These moves have been grounded in a spectacular lack of theory about the role that courts should play in the legislative process itself — which is, after all, the fundamental constitutional question of the Court–Congress relationship in statutory cases. Should courts try to understand how Congress works, or is Congress too complex to understand? Should courts be “tough” on Congress, perhaps to incentivize Congress to draft better the next time, or should courts cut Congress some slack, and even correct enacted imperfections? Perhaps courts are best conceived as guardians of the U.S. Code, obligated to shape increasingly imperfect statutes into a more coherent product for the public, no matter how disconnected that result may be from Congress’s own intentions. The Court has long resisted definitively answering these basic questions, even as the most difficult statutory cases turn on them.
Into this gulf came King v. Burwell, the challenge to the Affordable Care Act (ACA) that teed up like no other case the questions of the Court’s role, capacity, and vision of Congress in an increasingly complicated statutory landscape. King required the Court to consider a potentially fatal imperfection in a 2700-page statute that passed after years of debate but used an unorthodox pathway through Congress that deprived the Act of its expected opportunity for cleanup. The case was viewed as a major test for textualism, and both parties briefed it using that interpretive framework. Both argued that text and canons of construction supported their respective positions — even as those doctrines rest on an unstated and, for the ACA, inappropriate model of how Congress functions: they assume that Congress drafts to perfection and follows the “textbook” legislative process.
But make no mistake: King was also the challengers’ attempt to use the Court’s preference for this text-and-canon approach, with its associated reluctance to delve into legislative complexity, to make the Court a pawn in a game of rough politics. The case’s architects sought, as they put it, to “exploit” four isolated words in a 2700-page “monster” filled with “contradictions and incongruities” to work a do-over of their failed 2012 constitutional challenge. It was an effort to pull the statute apart by concentrating on “bits and pieces of the law,” the instantiation of what Professor Thomas Merrill wrote in 1994 was the then–newly ascendant theory of textualism’s greatest risk: converting the Court’s role to answering a clever puzzle, masking in neutral-sounding interpretive presumptions a deeply unforgiving view of Congress.
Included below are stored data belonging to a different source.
/-! ## What a commit, a generation and a reset do to runs (R265, R273) -/

/-- A commit at a tenant: helpers abandon runs of the old epoch; a target asks again for what is unverified, and its
verified data panels become pending. -/
def State.badgerCommit (s : State) (i : Fin 64) : State :=
  let e := (s.ten i).commit.committed
  let s := s.updBadger fun b => { b with
    helps := b.helps.filter fun h => h.tidx != i || h.render || h.epoch == e
    verified := b.verified.filter fun x => match s.entry x.1 with | some y => y.tenant != s.tagOf i | none => false }
  let s := s.updBg i fun b => { b with
    pending := b.pending ++ b.verified, verified := [], records := b.records.filter fun r => r.ctx.isNone }
  let mine := (s.badger.runs ++ s.badger.wait).filter fun r => r.tidx == i && r.kind != .render && r.epoch != e
  let drop (s : State) (r : Run) : State := s.updBadger fun b => { b with
    runs := b.runs.filter (· != r), wait := b.wait.filter (· != r) }
  (mine.foldl (fun s r => if r.donly then drop s r else s.rerequest r e) s).bgSettle i

/-- A REPLACING rank's target at the first seal: the seal stands for its first decision, and its rank record goes out once
its regions are ACTIVE and its parity, which Render has verified, is there (R281, R283). -/
def State.targetSealed (s : State) (i : Fin 64) : State :=
  let b := (s.ten i).bg
  if b.subject.isSome && b.state == .setup then
    (s.updBg i fun b => { b with state := .demand, decided := true, asking := false }).bgSettle i
  else s

/-- Render's runs and requests ended with the seal or its abort. The tenant's parity is rebuilt from the start, so none of
its panels stays doubted, unresolved or recorded as bad (R284). -/
def State.endRender (s : State) (i : Fin 64) : State :=
  let slots := s.settSlots i
  let mine (x : Nat × Bool × Nat) : Bool := x.2.1 && slots.contains x.1
  s.updBadger fun b => { b with
    runs := b.runs.filter fun r => r.tidx != i || r.kind != .render
    wait := b.wait.filter fun r => r.tidx != i || r.kind != .render
    helps := b.helps.filter fun h => h.tidx != i || !h.render
    doubts := b.doubts.filter fun x => !mine x
    unresolved := b.unresolved.filter fun x => !mine x
    bad := b.bad.filter fun (x : Nat × Bool × Nat) => !mine (x.2.2, x.2.1, x.1) }

/-- Whether a panel of a slot can be decoded, or copied, under a repair's pattern (R272). -/
def SlotS.reparable (sl : SlotS) (parity : Bool) (p : Nat) : Bool :=
  if sl.kind = .replica then sl.source.isSome
  else if parity then (sl.pattern sl.ownRank (sl.sett.k + p % max 1 sl.sett.m) p false).isSome
  else (sl.pattern sl.ownRank (p % max 1 sl.sett.k) p false).isSome

/-- The panels of a tenant that wait because their stripe cannot be decoded (R272). -/
def State.hopeless (s : State) (i : Fin 64) : List (Nat × Bool × Nat) :=
  s.badger.unresolved.filter fun x => s.ownsSlot i x.1 && !(s.slot x.1).reparable x.2.1 x.2.2

/-- Repairs that waited for a decodable stripe tried again (R272). -/
def State.retryRepairs (s : State) (waits : List (Nat × Bool × Nat)) : State :=
  s.updBadger fun b => { b with unresolved := b.unresolved.filter fun x => !waits.contains x }

/-- A generation at a tenant: requests held under the old one are dropped, and the runs outstanding are asked for again
with the helpers of the new one. -/
def State.badgerGeneration (s : State) (i : Fin 64) : State :=
  let s := s.updBadger fun b => { b with helps := b.helps.filter fun h => h.tidx != i }
  let mine := (s.badger.runs ++ s.badger.wait).filter fun r => r.tidx == i
  (mine.foldl (fun s r => s.rerequest r r.epoch) s).bgSettle i

end Sys2Proof.Machine
end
The Court did not take the bait. It did not conclude that the ACA was too difficult to understand, and so decide that the best that it could do was to enforce the contested text in isolation or use a convenient shortcut — such as a canon or deference to the agency — to avoid a trip deep into the statutory weeds. Instead, King gives us an opinion written by the Chief Justice of the United States that rejects Chevron deference for the agency; holds that the assumptions of perfection underlying the canons are unrealistic as applied to the ACA; cites Justice Felix Frankfurter (twice!) for the proposition that “fair adjudication” requires the Court to try to understand “Congress’s plan”; and concludes by invoking Marbury v. Madison, the case that signals like no other that the Court has the authority and duty to get in the game.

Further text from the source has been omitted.